### EXERCISE
For the word "RegisterWriteChangesOnlyItsRegister", count the lines of the data that include it and give only the total.
++++ RECORDS PROVIDED
/-- FRAME (R62, R170, R171): a frame. Every byte outside `[DST_ADDR, DST_ADDR + L + 12)` reads as before, and
of the registers only STATUS, CRC_RESULT and OUT_LEN change. Memory is in its canonical form (the invariant). -/
def Obligations.FrameFrame : Prop :=
  ∀ s t : State, s.mem.wf = true → exec .frame s = .next t →
    t.irqEn = s.irqEn ∧ t.params = s.params ∧ t.latCmd = s.latCmd ∧ t.lat = s.lat ∧
    t.platform = s.platform ∧ t.holds = s.holds ∧ t.schedule = s.schedule ∧ t.replies = s.replies ∧
    t.status.ovr = s.status.ovr ∧ t.status.busy = false ∧ t.status.done = true ∧
    t.results = { s.results with crcResult := t.results.crcResult, outLen := t.results.outLen } ∧
    (∀ a, ¬ (s.lat.dstAddr.toNat ≤ a ∧ a < s.lat.dstAddr.toNat + (s.lat.srcLen.toNat + 12)) →
      t.mem.read a = s.mem.read a)

/-- FILTER.NONE, .SUB, .UP, .AVG, .PAETH and .AUTO (R62, R138, R139): a frame. Every byte outside
`[DST_ADDR, DST_ADDR + (4W+1)H)` reads as before, and of the registers only STATUS, OUT_LEN, LAST_FILTER and
the COST registers change. Memory is in its canonical form (the invariant). -/
def Obligations.FilterFrame : Prop :=
  ∀ (sel : FilterSel) (bd ct : Nat) (s t : State), s.mem.wf = true →
    exec (filterInstr sel bd ct) s = .next t →
    t.irqEn = s.irqEn ∧ t.params = s.params ∧ t.latCmd = s.latCmd ∧ t.lat = s.lat ∧
    t.platform = s.platform ∧ t.holds = s.holds ∧ t.schedule = s.schedule ∧ t.replies = s.replies ∧
    t.status.ovr = s.status.ovr ∧ t.status.busy = false ∧ t.status.done = true ∧
    t.results.crcResult = s.results.crcResult ∧
    (∀ a, ¬ (s.lat.dstAddr.toNat ≤ a ∧
        a < s.lat.dstAddr.toNat + (4 * s.lat.width.toNat + 1) * s.lat.height.toNat) →
      t.mem.read a = s.mem.read a)

/-- R45, R75: a command reads the latches, never the live registers: any change of the live parameter
registers, of IRQ_EN or of OVR leaves what the command does as it was. -/
def Obligations.CommandIgnoresLiveRegisters : Prop :=
  ∀ (i : Instr) (s : State) (p : Params) (en ov : Bool),
    (∀ t, exec i s = .next t →
      exec i { s with params := p, irqEn := en, status := { s.status with ovr := ov } } =
        .next { t with params := p, irqEn := en, status := { t.status with ovr := ov } }) ∧
    (∀ r, exec i s = .fault r →
      exec i { s with params := p, irqEn := en, status := { s.status with ovr := ov } } = .fault r) ∧
    (∀ r, exec i s = .refused r →
      exec i { s with params := p, irqEn := en, status := { s.status with ovr := ov } } = .refused r)

/-- R62: a command reads only bytes of its read range. Two memories that agree there give the same outcome:
the same stop, or next states with the same STATUS and result registers and, where the command succeeds,
the same bytes in its write range. Both memories are in canonical form (the invariant). The ranges are those of
R62's table. -/
def Obligations.CommandReadsOnlyItsReadRange : Prop :=
  (∀ (i : Instr) (p : Params) (a : Nat),
    ((readRange i p).has a = true ↔
      i ≠ .nop ∧ p.srcAddr.toNat ≤ a ∧ a < p.srcAddr.toNat + p.srcLen.toNat) ∧
    ((writeRange i p).has a = true ↔
      i ≠ .nop ∧ i ≠ .crc ∧ p.dstAddr.toNat ≤ a ∧
        a < p.dstAddr.toNat +
          (if i = .frame then p.srcLen.toNat + 12 else (4 * p.width.toNat + 1) * p.height.toNat))) ∧
  ∀ (i : Instr) (s : State) (m : Memory), s.mem.wf = true → m.wf = true →
    sameBytes (readRange i s.lat) s.mem m →
    (∀ t, exec i s = .next t → ∃ u, exec i { s with mem := m } = .next u ∧ u.status = t.status ∧
      u.results = t.results ∧ (t.status.err = false → sameBytes (writeRange i s.lat) t.mem u.mem)) ∧
    (∀ r, exec i s = .fault r → exec i { s with mem := m } = .fault r) ∧
    (∀ r, exec i s = .refused r → exec i { s with mem := m } = .refused r)

/-- R203: a command that ends with an error other than ERR_BUS has written no memory and no result register;
STATUS shows BUSY = 0, DONE = 1, ERR = 1 and the code, and nothing else of the block changes; the block does
not retry, and the next command starts afresh. -/
def Obligations.ErrorChangesOnlyStatus : Prop :=
  ∀ (i : Instr) (s t : State), exec i s = .next t → t.status.err = true → t.status.errcode ≠ 9#4 →
    t.mem = s.mem ∧ t.results = s.results ∧
    t.status = { busy := false, done := true, err := true, ovr := s.status.ovr, errcode := t.status.errcode } ∧
    t = { s with status := t.status } ∧
    (t.schedule = [] → step t = .next t) ∧
    (∀ w, (accept w t).status =
      { busy := true, done := false, err := false, ovr := s.status.ovr, errcode := 0#4 })

/-- R200, R48: on normal memory every command of the table completes, whatever its operands: successfully,
or with exactly one error code of 1 to 8. -/
def Obligations.CommandsCompleteOnNormalMemory : Prop :=
  ∀ (i : Instr) (s : State), commandMemoryNormal i s = true →
    ∃ t, exec i s = .next t ∧ t.status.busy = false ∧ t.status.done = true ∧
      ((t.status.err = false ∧ t.status.errcode = 0#4) ∨
        (t.status.err = true ∧ 1 ≤ t.status.errcode.toNat ∧ t.status.errcode.toNat ≤ 8))
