@[simp] theorem hostReadWord_irqEn (off : BitVec 12) : (hostReadWord off s).irqEn = s.irqEn := rfl
@[simp] theorem hostReadWord_status (off : BitVec 12) : (hostReadWord off s).status = s.status := rfl
@[simp] theorem hostReadWord_params (off : BitVec 12) : (hostReadWord off s).params = s.params := rfl
@[simp] theorem hostReadWord_results (off : BitVec 12) : (hostReadWord off s).results = s.results := rfl
@[simp] theorem hostReadWord_latCmd (off : BitVec 12) : (hostReadWord off s).latCmd = s.latCmd := rfl
@[simp] theorem hostReadWord_lat (off : BitVec 12) : (hostReadWord off s).lat = s.lat := rfl
@[simp] theorem hostReadWord_mem (off : BitVec 12) : (hostReadWord off s).mem = s.mem := rfl
@[simp] theorem hostReadWord_platform (off : BitVec 12) : (hostReadWord off s).platform = s.platform := rfl
@[simp] theorem hostReadWord_holds (off : BitVec 12) : (hostReadWord off s).holds = (if showsCompletion off s then [] else s.holds) := rfl
@[simp] theorem hostReadWord_freeCtr (off : BitVec 12) : (hostReadWord off s).freeCtr = s.freeCtr := rfl
@[simp] theorem hostReadWord_schedule (off : BitVec 12) : (hostReadWord off s).schedule = s.schedule := rfl
@[simp] theorem hostReadWord_replies (off : BitVec 12) : (hostReadWord off s).replies = .reg off (regRead s off) :: s.replies := rfl

@[simp] theorem hostReadByte_irqEn (a : Word) : (hostReadByte a s).irqEn = s.irqEn := rfl
@[simp] theorem hostReadByte_status (a : Word) : (hostReadByte a s).status = s.status := rfl
@[simp] theorem hostReadByte_params (a : Word) : (hostReadByte a s).params = s.params := rfl
@[simp] theorem hostReadByte_results (a : Word) : (hostReadByte a s).results = s.results := rfl
@[simp] theorem hostReadByte_latCmd (a : Word) : (hostReadByte a s).latCmd = s.latCmd := rfl
@[simp] theorem hostReadByte_lat (a : Word) : (hostReadByte a s).lat = s.lat := rfl
@[simp] theorem hostReadByte_mem (a : Word) : (hostReadByte a s).mem = s.mem := rfl
@[simp] theorem hostReadByte_platform (a : Word) : (hostReadByte a s).platform = s.platform := rfl
@[simp] theorem hostReadByte_holds (a : Word) : (hostReadByte a s).holds = s.holds := rfl
@[simp] theorem hostReadByte_freeCtr (a : Word) : (hostReadByte a s).freeCtr = s.freeCtr := rfl
@[simp] theorem hostReadByte_schedule (a : Word) : (hostReadByte a s).schedule = s.schedule := rfl
@[simp] theorem hostReadByte_replies (a : Word) : (hostReadByte a s).replies = .mem a (s.mem.read a.toNat) :: s.replies := rfl
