/-- Settles O14, by the fields of the STATUS word. -/
theorem statusFieldsRead : Obligations.StatusFieldsRead := by
  unfold Obligations.StatusFieldsRead
  intro s
  rw [show regRead s 0x00C#12 = s.status.word from regRead_offset s .status]
  obtain ⟨-, hbusy, hdone, herr, hovr, hcode⟩ := s.status.word_fields
  refine ⟨hbusy, hdone, herr, hovr, hcode, s.status.word_high, fun hwf hnone => ?_⟩
  obtain ⟨-, hzero, -⟩ := (Status.wf_iff _).1 hwf
  rw [hcode, hzero hnone]

/-- Settles O15, by the register at each offset: none from 0x050 on, a read-only one that ignores writes. -/
theorem reservedAndReadOnlyRegisters : Obligations.ReservedAndReadOnlyRegisters := by
  unfold Obligations.ReservedAndReadOnlyRegisters
  intro s v
  refine ⟨fun off h => ⟨regRead_reserved s h, regWrite_reserved s v h⟩, ?_, fun v' h0 => ?_,
    fun v' h1 h2 h3 => ?_, fun off h => regWrite_readOnly h v s, fun off rest ha hoff hs => ?_⟩
  · rw [show regRead s 0x008#12 = _ from regRead_offset s .ctrl,
      show regRead s 0x00C#12 = _ from regRead_offset s .status,
      show regRead s 0x03C#12 = _ from regRead_offset s .lastFilter,
      show regRead s 0x004#12 = _ from regRead_offset s .config]
    exact readReg_reserved_bits s
  · have hctrl (u : Word) : regWrite 0x008#12 u s = { s with irqEn := u.getLsbD 0 } := regWrite_offset .ctrl u s
    rw [hctrl, hctrl, h0]
  · have hstatus (u : Word) : regWrite 0x00C#12 u s = acknowledge u s := regWrite_offset .status u s
    rw [hstatus, hstatus, acknowledge, acknowledge, Status.writeOneToClear_congr _ h1 h2 h3]
  · rw [step_regWrite ha hs]
    rcases hoff with h | h
    · rw [regWrite_readOnly h]
    · rw [regWrite_reserved _ _ h]

/-- Settles O16: such a write is a change of live registers, and each register stands at its own offset. -/
theorem registerWriteChangesOnlyItsRegister : Obligations.RegisterWriteChangesOnlyItsRegister := by
  unfold Obligations.RegisterWriteChangesOnlyItsRegister
  intro s v rest off hoff hs
  obtain ⟨r, hr, rfl⟩ := List.mem_map.1 (show off ∈ (Reg.ctrl :: paramRegs).map Reg.offset from hoff)
  refine ⟨writeReg r v { s with schedule := rest }, step_wr hs, ?_,
    fun other hne => regRead_writeReg_of_ne hr hne v _, ?_⟩
  · rw [regRead_offset]
    rcases List.mem_cons.1 hr with rfl | hparam
    · exact ofNat_getLsbD_zero v
    · have hne : r.offset ≠ 0x008#12 := by fin_cases hparam <;> decide
      rw [readReg_writeReg_param hparam, if_neg hne]
  · obtain ⟨fp, fe, hw⟩ := writeReg_eq_mapLive hr v
    rw [hw]
    exact ⟨rfl, rfl, rfl, rfl, rfl, rfl, rfl, rfl⟩
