-- ==== Sys2Proof/Syntax.lean ====
section
/-! DEFINITION. The instructions and events of the UL-20A, one constructor per row of the table of steps:
319 encoded words (spec/07, R168 to R190) and 81 events without an encoding (spec/95).
Operands are the fields of the word, each at its own width; a 7-bit register field is a `Reg` (R172).
An event names, in plain numbers, the object it happens to (a unit, a core, a launch, a VD ...). -/
namespace Sys2Proof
++++++++
### REPLY
2